──────── Records for this task

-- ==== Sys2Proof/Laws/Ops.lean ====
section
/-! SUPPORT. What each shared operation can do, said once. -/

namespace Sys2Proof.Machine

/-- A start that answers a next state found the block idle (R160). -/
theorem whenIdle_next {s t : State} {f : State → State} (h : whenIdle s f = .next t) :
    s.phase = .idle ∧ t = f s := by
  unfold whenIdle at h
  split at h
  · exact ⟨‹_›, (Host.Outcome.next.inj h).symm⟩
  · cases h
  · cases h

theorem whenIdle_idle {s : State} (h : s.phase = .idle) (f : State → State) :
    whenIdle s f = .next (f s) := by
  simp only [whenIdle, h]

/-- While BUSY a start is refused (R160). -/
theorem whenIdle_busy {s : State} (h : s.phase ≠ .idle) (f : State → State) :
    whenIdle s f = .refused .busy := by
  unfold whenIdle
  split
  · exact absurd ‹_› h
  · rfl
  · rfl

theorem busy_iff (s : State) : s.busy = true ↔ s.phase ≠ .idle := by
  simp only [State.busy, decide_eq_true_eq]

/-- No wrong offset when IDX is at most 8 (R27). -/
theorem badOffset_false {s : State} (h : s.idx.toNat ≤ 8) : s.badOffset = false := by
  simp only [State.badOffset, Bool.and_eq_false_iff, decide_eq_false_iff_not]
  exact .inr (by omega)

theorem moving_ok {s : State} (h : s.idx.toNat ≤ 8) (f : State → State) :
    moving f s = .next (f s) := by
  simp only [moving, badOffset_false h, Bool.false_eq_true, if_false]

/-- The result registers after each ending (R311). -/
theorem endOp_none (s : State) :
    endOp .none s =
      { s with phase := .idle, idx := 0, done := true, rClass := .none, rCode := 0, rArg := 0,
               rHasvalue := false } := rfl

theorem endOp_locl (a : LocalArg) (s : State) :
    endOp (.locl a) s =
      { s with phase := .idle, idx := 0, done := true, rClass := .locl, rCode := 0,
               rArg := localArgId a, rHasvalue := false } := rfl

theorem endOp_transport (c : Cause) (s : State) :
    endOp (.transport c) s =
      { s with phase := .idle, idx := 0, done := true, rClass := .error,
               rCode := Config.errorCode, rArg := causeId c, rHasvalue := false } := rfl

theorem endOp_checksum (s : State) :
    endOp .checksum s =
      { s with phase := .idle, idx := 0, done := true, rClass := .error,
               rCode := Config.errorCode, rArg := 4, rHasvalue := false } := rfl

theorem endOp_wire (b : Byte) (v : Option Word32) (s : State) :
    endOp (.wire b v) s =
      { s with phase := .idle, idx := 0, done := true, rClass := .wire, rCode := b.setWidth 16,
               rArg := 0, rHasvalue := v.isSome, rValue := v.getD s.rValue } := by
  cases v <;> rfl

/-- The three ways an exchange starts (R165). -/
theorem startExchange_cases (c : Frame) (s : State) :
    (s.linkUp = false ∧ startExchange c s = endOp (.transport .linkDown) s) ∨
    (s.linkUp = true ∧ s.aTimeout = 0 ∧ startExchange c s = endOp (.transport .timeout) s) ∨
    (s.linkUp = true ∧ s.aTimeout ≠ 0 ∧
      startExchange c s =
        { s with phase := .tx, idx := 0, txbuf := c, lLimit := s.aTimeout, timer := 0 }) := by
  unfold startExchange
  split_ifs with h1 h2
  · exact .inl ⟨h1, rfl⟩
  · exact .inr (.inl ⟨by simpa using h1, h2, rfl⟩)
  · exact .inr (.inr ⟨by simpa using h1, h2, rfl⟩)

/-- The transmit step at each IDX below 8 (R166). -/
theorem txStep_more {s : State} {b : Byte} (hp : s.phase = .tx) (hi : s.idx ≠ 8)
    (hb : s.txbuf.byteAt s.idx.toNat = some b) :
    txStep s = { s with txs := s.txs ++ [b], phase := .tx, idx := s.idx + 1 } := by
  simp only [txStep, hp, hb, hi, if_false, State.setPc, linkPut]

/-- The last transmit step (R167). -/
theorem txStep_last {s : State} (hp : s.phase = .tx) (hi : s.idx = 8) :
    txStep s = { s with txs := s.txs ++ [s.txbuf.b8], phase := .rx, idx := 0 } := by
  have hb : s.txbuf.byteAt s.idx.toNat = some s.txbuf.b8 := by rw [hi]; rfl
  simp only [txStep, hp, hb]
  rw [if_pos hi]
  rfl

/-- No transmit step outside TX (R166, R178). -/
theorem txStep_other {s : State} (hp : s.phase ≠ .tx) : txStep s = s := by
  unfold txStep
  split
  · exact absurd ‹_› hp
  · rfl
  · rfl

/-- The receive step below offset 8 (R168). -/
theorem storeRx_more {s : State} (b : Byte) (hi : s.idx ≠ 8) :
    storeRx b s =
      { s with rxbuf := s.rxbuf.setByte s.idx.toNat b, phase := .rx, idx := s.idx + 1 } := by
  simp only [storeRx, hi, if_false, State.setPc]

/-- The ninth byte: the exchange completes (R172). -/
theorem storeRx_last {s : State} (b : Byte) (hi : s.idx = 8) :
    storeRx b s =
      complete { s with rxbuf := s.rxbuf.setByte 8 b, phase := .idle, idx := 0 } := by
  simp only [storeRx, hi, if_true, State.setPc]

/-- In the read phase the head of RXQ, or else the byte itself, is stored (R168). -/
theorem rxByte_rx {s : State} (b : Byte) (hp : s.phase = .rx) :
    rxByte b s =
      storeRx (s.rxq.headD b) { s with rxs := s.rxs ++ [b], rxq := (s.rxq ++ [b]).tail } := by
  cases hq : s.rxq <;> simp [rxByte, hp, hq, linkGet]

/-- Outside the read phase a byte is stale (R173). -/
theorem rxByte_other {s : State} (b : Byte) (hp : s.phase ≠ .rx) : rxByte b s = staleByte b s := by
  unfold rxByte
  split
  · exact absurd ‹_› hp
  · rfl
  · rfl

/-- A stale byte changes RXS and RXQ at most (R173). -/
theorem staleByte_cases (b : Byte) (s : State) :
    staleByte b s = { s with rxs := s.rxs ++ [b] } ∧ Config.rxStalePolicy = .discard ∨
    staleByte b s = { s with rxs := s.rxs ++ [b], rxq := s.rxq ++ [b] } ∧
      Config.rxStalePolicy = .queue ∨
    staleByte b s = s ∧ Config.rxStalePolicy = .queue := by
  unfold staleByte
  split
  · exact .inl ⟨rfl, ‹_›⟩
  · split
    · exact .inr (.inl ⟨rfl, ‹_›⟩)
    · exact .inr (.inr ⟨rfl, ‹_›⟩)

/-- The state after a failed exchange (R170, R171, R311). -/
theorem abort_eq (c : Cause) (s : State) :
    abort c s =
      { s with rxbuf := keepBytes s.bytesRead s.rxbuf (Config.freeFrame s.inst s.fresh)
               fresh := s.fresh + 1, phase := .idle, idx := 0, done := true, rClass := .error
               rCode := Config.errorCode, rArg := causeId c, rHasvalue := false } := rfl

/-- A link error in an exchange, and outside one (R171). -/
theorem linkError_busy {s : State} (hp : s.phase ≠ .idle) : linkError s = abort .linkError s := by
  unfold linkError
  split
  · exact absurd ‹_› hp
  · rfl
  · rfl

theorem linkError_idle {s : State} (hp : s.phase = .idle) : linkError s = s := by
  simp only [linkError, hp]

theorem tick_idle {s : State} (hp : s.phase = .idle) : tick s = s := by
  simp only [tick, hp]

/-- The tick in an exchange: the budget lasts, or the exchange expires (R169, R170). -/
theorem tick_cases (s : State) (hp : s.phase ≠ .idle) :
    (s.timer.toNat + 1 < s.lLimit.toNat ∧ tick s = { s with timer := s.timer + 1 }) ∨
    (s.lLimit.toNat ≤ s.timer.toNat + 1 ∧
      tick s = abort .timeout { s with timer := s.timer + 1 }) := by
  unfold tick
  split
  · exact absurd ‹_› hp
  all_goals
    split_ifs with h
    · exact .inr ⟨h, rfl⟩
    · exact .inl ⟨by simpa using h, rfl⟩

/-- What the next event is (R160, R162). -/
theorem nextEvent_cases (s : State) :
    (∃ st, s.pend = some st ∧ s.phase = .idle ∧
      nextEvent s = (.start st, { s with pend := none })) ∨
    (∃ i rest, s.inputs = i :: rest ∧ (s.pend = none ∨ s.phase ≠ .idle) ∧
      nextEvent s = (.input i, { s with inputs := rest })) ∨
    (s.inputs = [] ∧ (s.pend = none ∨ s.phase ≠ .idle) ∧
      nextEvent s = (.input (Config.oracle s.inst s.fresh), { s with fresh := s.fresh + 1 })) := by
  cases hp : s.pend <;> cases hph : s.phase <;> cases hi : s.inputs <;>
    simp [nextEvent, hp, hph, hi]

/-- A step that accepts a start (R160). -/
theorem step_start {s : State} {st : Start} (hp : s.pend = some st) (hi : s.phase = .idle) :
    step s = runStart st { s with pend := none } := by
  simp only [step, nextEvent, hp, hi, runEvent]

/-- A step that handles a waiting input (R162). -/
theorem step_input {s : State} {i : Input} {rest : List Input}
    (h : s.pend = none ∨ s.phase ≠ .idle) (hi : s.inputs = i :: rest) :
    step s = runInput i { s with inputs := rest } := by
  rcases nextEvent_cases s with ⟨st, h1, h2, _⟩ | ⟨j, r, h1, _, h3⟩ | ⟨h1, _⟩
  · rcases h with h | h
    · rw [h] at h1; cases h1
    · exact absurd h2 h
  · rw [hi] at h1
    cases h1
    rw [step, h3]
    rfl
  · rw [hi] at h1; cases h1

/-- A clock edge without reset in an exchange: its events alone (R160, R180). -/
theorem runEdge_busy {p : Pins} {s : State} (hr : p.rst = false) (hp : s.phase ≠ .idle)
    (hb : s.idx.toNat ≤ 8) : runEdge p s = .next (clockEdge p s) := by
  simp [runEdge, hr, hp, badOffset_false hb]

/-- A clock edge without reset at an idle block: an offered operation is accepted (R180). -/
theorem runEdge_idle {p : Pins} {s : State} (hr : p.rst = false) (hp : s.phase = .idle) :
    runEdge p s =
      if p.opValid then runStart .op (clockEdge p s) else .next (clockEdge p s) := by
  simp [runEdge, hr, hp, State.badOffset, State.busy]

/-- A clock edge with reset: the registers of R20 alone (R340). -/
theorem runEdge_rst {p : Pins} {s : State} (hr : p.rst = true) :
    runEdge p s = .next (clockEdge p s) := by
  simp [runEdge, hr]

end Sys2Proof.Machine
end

────────────────

Please return every line of the records that contains the word "rClass".

Answer for the task
      { s with phase := .idle, idx := 0, done := true, rClass := .none, rCode := 0, rArg := 0,
      { s with phase := .idle, idx := 0, done := true, rClass := .locl, rCode := 0,
      { s with phase := .idle, idx := 0, done := true, rClass := .error,
      { s with phase := .idle, idx := 0, done := true, rClass := .error,
      { s with phase := .idle, idx := 0, done := true, rClass := .wire, rCode := b.setWidth 16,
               fresh := s.fresh + 1, phase := .idle, idx := 0, done := true, rClass := .error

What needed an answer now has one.